In order to calibrate and validate of our models, we will seek permission from our industrial collaborators for the use of their measured ‘large and noisy’ experimental datasets for the chosen application areas.

As a result of the computational complexity of the underlying computational algorithms the use of advanced computing infrastructure will be mandatory. We plan to use a combination of parallel processing and GPU technology to implement our algorithms on the HPC system at QUT, with a particular focus on Krylov subspace methods (Strickland et al, 2011). The complexity of these algorithms necessitates careful design and planning to ensure an efficient overall solution. We will also develop specialised visualisation software for the large, complex datasets generated from the chosen industrial applications. An important contribution will be the generation of a suite of visualisation procedures that highlight the spatial and temporal trends of the different flow fields, and reveal structure in the data with multiple inputs from different sources.

 

References

Frigola, R., Chen, Y., Rasmussen, C.E. (2014). arXiv: 1406.4905v1.

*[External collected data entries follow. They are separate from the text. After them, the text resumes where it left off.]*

-- ==== Sys2Proof/Laws/State.lean ====
section
/-!
SUPPORT. What each plain update leaves in every field of State.
-/
namespace Sys2Proof.Machine

@[simp] theorem send_chip (s : State) (o : Out) : (send s o).chip = s.chip := rfl
@[simp] theorem send_pins (s : State) (o : Out) : (send s o).pins = s.pins := rfl
@[simp] theorem send_jtag (s : State) (o : Out) : (send s o).jtag = s.jtag := rfl
@[simp] theorem send_fw (s : State) (o : Out) : (send s o).fw = s.fw := rfl
@[simp] theorem send_boot (s : State) (o : Out) : (send s o).boot = s.boot := rfl
@[simp] theorem send_store (s : State) (o : Out) : (send s o).store = s.store := rfl
@[simp] theorem send_pkg (s : State) (o : Out) : (send s o).pkg = s.pkg := rfl
@[simp] theorem send_clock (s : State) (o : Out) : (send s o).clock = s.clock := rfl
@[simp] theorem send_ports (s : State) (o : Out) : (send s o).ports = s.ports := rfl
@[simp] theorem send_lds (s : State) (o : Out) : (send s o).lds = s.lds := rfl
@[simp] theorem send_mctp (s : State) (o : Out) : (send s o).mctp = s.mctp := rfl
@[simp] theorem send_seats (s : State) (o : Out) : (send s o).seats = s.seats := rfl
@[simp] theorem send_steward (s : State) (o : Out) : (send s o).steward = s.steward := rfl
@[simp] theorem send_extents (s : State) (o : Out) : (send s o).extents = s.extents := rfl
@[simp] theorem send_keys (s : State) (o : Out) : (send s o).keys = s.keys := rfl
@[simp] theorem send_mem (s : State) (o : Out) : (send s o).mem = s.mem := rfl
@[simp] theorem send_coh (s : State) (o : Out) : (send s o).coh = s.coh := rfl
@[simp] theorem send_fronds (s : State) (o : Out) : (send s o).fronds = s.fronds := rfl
@[simp] theorem send_tables (s : State) (o : Out) : (send s o).tables = s.tables := rfl
@[simp] theorem send_rings (s : State) (o : Out) : (send s o).rings = s.rings := rfl
@[simp] theorem send_searches (s : State) (o : Out) : (send s o).searches = s.searches := rfl
@[simp] theorem send_jobs (s : State) (o : Out) : (send s o).jobs = s.jobs := rfl
@[simp] theorem send_nextId (s : State) (o : Out) : (send s o).nextId = s.nextId := rfl
@[simp] theorem send_disp (s : State) (o : Out) : (send s o).disp = s.disp := rfl
@[simp] theorem send_covs (s : State) (o : Out) : (send s o).covs = s.covs := rfl
@[simp] theorem send_tally (s : State) (o : Out) : (send s o).tally = s.tally := rfl
@[simp] theorem send_life (s : State) (o : Out) : (send s o).life = s.life := rfl
@[simp] theorem send_log (s : State) (o : Out) : (send s o).log = s.log := rfl
@[simp] theorem send_harvest (s : State) (o : Out) : (send s o).harvest = s.harvest := rfl
@[simp] theorem send_regs (s : State) (o : Out) : (send s o).regs = s.regs := rfl
@[simp] theorem send_wire (s : State) (o : Out) : (send s o).wire = o :: s.wire := rfl
@[simp] theorem send_freeCtr (s : State) (o : Out) : (send s o).freeCtr = s.freeCtr := rfl
@[simp] theorem send_pending (s : State) (o : Out) : (send s o).pending = s.pending := rfl

@[simp] theorem fresh_chip (s : State) : (fresh s).chip = s.chip := rfl
@[simp] theorem fresh_pins (s : State) : (fresh s).pins = s.pins := rfl
@[simp] theorem fresh_jtag (s : State) : (fresh s).jtag = s.jtag := rfl
@[simp] theorem fresh_fw (s : State) : (fresh s).fw = s.fw := rfl
@[simp] theorem fresh_boot (s : State) : (fresh s).boot = s.boot := rfl
@[simp] theorem fresh_store (s : State) : (fresh s).store = s.store := rfl
@[simp] theorem fresh_pkg (s : State) : (fresh s).pkg = s.pkg := rfl
@[simp] theorem fresh_clock (s : State) : (fresh s).clock = s.clock := rfl
@[simp] theorem fresh_ports (s : State) : (fresh s).ports = s.ports := rfl
@[simp] theorem fresh_lds (s : State) : (fresh s).lds = s.lds := rfl
@[simp] theorem fresh_mctp (s : State) : (fresh s).mctp = s.mctp := rfl
@[simp] theorem fresh_seats (s : State) : (fresh s).seats = s.seats := rfl
@[simp] theorem fresh_steward (s : State) : (fresh s).steward = s.steward := rfl
@[simp] theorem fresh_extents (s : State) : (fresh s).extents = s.extents := rfl
@[simp] theorem fresh_keys (s : State) : (fresh s).keys = s.keys := rfl
@[simp] theorem fresh_mem (s : State) : (fresh s).mem = s.mem := rfl
@[simp] theorem fresh_coh (s : State) : (fresh s).coh = s.coh := rfl
@[simp] theorem fresh_fronds (s : State) : (fresh s).fronds = s.fronds := rfl
@[simp] theorem fresh_tables (s : State) : (fresh s).tables = s.tables := rfl
@[simp] theorem fresh_rings (s : State) : (fresh s).rings = s.rings := rfl
@[simp] theorem fresh_searches (s : State) : (fresh s).searches = s.searches := rfl
@[simp] theorem fresh_jobs (s : State) : (fresh s).jobs = s.jobs := rfl
@[simp] theorem fresh_nextId (s : State) : (fresh s).nextId = s.nextId := rfl
@[simp] theorem fresh_disp (s : State) : (fresh s).disp = s.disp := rfl
@[simp] theorem fresh_covs (s : State) : (fresh s).covs = s.covs := rfl
@[simp] theorem fresh_tally (s : State) : (fresh s).tally = s.tally := rfl
@[simp] theorem fresh_life (s : State) : (fresh s).life = s.life := rfl
@[simp] theorem fresh_log (s : State) : (fresh s).log = s.log := rfl
@[simp] theorem fresh_harvest (s : State) : (fresh s).harvest = s.harvest := rfl
@[simp] theorem fresh_regs (s : State) : (fresh s).regs = s.regs := rfl
@[simp] theorem fresh_wire (s : State) : (fresh s).wire = s.wire := rfl
@[simp] theorem fresh_freeCtr (s : State) : (fresh s).freeCtr = s.freeCtr + 1 := rfl
@[simp] theorem fresh_pending (s : State) : (fresh s).pending = s.pending := rfl

@[simp] theorem assertFault_chip (s : State) : (assertFault s).chip = s.chip := rfl
@[simp] theorem assertFault_pins (s : State) : (assertFault s).pins = { s.pins with fault := true } := rfl
@[simp] theorem assertFault_jtag (s : State) : (assertFault s).jtag = s.jtag := rfl
@[simp] theorem assertFault_fw (s : State) : (assertFault s).fw = s.fw := rfl
@[simp] theorem assertFault_boot (s : State) : (assertFault s).boot = s.boot := rfl
@[simp] theorem assertFault_store (s : State) : (assertFault s).store = s.store := rfl
@[simp] theorem assertFault_pkg (s : State) : (assertFault s).pkg = s.pkg := rfl
@[simp] theorem assertFault_clock (s : State) : (assertFault s).clock = s.clock := rfl
@[simp] theorem assertFault_ports (s : State) : (assertFault s).ports = s.ports := rfl
@[simp] theorem assertFault_lds (s : State) : (assertFault s).lds = s.lds := rfl
@[simp] theorem assertFault_mctp (s : State) : (assertFault s).mctp = s.mctp := rfl
@[simp] theorem assertFault_seats (s : State) : (assertFault s).seats = s.seats := rfl
@[simp] theorem assertFault_steward (s : State) : (assertFault s).steward = s.steward := rfl
@[simp] theorem assertFault_extents (s : State) : (assertFault s).extents = s.extents := rfl
@[simp] theorem assertFault_keys (s : State) : (assertFault s).keys = s.keys := rfl
@[simp] theorem assertFault_mem (s : State) : (assertFault s).mem = s.mem := rfl
@[simp] theorem assertFault_coh (s : State) : (assertFault s).coh = s.coh := rfl
@[simp] theorem assertFault_fronds (s : State) : (assertFault s).fronds = s.fronds := rfl
@[simp] theorem assertFault_tables (s : State) : (assertFault s).tables = s.tables := rfl
@[simp] theorem assertFault_rings (s : State) : (assertFault s).rings = s.rings := rfl
@[simp] theorem assertFault_searches (s : State) : (assertFault s).searches = s.searches := rfl
@[simp] theorem assertFault_jobs (s : State) : (assertFault s).jobs = s.jobs := rfl
@[simp] theorem assertFault_nextId (s : State) : (assertFault s).nextId = s.nextId := rfl
@[simp] theorem assertFault_disp (s : State) : (assertFault s).disp = s.disp := rfl
@[simp] theorem assertFault_covs (s : State) : (assertFault s).covs = s.covs := rfl
@[simp] theorem assertFault_tally (s : State) : (assertFault s).tally = s.tally := rfl
@[simp] theorem assertFault_life (s : State) : (assertFault s).life = s.life := rfl
@[simp] theorem assertFault_log (s : State) : (assertFault s).log = s.log := rfl
@[simp] theorem assertFault_harvest (s : State) : (assertFault s).harvest = s.harvest := rfl
@[simp] theorem assertFault_regs (s : State) : (assertFault s).regs = s.regs := rfl
@[simp] theorem assertFault_wire (s : State) : (assertFault s).wire = s.wire := rfl
@[simp] theorem assertFault_freeCtr (s : State) : (assertFault s).freeCtr = s.freeCtr := rfl
@[simp] theorem assertFault_pending (s : State) : (assertFault s).pending = s.pending := rfl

Hornung, U. (Editor): Homogenization and Porous Media, Springer-Verlag, New York (1997).

Strickland C.M., Simpson D.P., Turner I.W., Denham R., Mengersen K.L. (2011) Fast Bayesian Analysis of Spatial Dynamic Factor Models for Multi-temporal Remotely Sensed Imagery, Journal of the Royal Statistical Society Series C, Volume 60, No. 1, pp. 109-124.

Whitaker, S. (1998), Coupled transport in multiphase systems: a theory of drying, in Advances in Heat Transfer, Y. I. Cho J. P. Hartnett, T. F. Irvine and G. A. Greene, eds., vol. 31, Elsevier: 1-104.

Wilkie, C.K. and Berliner L.M. (2008). Physica D: Nonlinear Phenomena, v 230. pp 1-16.